Collected data entries

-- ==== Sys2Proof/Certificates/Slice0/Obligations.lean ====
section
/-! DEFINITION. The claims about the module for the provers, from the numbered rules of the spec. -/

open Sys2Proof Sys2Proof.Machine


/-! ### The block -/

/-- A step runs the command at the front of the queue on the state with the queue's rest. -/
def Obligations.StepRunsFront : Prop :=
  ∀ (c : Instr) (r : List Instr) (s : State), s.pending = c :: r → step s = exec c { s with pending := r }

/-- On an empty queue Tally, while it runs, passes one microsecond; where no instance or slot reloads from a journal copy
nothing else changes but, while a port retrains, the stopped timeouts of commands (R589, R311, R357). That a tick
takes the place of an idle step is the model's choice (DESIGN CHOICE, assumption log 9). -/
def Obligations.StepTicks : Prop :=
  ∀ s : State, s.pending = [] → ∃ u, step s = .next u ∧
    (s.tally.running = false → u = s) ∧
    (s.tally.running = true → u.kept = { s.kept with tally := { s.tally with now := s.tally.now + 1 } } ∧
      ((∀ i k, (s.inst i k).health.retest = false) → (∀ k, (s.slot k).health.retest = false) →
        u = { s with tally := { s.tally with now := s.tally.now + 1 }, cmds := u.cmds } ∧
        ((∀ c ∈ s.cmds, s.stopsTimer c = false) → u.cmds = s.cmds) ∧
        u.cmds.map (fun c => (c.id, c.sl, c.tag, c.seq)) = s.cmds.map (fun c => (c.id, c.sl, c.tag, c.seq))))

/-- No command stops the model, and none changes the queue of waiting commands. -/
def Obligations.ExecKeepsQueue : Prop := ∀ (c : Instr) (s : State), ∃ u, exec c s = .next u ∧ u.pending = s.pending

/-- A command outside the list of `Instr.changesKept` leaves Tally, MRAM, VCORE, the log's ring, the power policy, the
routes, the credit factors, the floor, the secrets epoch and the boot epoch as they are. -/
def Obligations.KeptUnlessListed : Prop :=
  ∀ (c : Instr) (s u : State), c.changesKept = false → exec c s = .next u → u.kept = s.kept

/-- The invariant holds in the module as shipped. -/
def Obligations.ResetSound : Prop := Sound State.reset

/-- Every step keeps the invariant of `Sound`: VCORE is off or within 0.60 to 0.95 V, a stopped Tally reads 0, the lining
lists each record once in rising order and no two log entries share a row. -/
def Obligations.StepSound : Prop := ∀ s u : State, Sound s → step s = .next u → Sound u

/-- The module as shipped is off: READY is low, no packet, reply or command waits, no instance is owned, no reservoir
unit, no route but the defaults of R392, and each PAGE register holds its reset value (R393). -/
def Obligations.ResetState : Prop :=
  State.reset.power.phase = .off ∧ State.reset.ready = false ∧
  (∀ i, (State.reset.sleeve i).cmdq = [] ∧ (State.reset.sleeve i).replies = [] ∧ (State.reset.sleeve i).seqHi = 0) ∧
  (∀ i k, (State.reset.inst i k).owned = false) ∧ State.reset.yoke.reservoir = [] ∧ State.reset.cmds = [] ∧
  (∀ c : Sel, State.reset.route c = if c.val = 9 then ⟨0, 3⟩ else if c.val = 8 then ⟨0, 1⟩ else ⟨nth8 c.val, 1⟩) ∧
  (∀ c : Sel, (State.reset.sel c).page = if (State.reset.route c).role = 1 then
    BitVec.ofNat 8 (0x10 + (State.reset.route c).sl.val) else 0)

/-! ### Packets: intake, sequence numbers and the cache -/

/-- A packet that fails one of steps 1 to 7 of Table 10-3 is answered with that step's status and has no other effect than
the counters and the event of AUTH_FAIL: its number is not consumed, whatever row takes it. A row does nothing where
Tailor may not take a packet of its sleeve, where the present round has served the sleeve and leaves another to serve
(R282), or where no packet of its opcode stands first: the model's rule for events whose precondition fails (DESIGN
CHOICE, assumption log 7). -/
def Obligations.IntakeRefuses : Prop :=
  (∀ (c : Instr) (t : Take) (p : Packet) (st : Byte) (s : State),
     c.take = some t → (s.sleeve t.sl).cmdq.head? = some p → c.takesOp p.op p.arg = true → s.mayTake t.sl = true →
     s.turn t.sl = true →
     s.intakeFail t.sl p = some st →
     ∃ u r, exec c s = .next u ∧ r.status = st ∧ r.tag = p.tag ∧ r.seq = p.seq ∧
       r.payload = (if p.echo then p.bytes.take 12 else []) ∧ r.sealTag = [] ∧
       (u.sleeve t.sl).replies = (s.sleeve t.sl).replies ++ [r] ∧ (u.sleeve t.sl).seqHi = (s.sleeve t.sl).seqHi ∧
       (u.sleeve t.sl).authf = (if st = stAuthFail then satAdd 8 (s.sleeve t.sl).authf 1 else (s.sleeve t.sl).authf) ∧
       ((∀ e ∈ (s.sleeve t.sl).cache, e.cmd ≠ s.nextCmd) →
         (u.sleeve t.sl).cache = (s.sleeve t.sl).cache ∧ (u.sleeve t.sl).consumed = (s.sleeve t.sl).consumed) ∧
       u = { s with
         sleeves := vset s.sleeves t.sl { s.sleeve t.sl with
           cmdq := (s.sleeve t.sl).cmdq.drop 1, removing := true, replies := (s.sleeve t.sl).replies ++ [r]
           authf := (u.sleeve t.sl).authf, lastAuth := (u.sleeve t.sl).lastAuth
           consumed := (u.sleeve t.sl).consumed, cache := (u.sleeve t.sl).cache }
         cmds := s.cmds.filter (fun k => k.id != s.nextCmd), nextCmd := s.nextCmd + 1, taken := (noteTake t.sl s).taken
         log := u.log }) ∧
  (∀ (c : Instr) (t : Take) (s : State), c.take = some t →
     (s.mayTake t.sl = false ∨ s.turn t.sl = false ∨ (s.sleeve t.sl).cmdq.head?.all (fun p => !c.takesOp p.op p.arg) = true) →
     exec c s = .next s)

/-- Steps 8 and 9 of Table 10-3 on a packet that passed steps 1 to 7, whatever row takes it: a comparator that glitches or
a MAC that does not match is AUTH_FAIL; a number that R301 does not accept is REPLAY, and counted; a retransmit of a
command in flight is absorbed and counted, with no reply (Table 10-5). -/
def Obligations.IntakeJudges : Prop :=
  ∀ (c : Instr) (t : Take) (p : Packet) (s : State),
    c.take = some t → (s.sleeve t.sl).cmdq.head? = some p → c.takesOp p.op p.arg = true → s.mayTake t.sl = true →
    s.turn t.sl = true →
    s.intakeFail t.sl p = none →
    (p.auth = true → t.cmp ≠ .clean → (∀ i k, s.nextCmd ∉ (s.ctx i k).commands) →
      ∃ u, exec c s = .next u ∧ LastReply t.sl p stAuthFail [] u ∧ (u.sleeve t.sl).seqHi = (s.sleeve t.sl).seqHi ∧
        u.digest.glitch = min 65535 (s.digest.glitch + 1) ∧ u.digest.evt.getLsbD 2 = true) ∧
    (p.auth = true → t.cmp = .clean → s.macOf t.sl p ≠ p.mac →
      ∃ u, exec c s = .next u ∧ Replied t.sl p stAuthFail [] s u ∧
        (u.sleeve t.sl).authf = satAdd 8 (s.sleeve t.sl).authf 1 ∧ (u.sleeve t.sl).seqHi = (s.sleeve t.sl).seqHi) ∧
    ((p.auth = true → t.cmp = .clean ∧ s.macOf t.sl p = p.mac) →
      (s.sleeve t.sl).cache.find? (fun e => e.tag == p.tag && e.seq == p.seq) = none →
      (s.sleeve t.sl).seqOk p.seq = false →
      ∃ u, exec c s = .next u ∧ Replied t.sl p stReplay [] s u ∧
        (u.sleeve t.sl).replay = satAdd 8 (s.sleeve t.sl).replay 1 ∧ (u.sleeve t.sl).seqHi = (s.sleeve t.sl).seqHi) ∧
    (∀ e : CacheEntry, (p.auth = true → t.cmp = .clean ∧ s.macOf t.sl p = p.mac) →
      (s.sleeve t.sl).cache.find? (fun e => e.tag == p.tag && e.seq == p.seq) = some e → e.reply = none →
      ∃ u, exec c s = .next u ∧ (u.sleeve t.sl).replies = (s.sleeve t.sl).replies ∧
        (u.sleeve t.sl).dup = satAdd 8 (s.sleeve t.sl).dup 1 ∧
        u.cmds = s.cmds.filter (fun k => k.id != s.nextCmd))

Exercise ▸ For every line of the entries holding the string "instance", add one to a tally; give the final figure only.

Exercise answer ▸ 2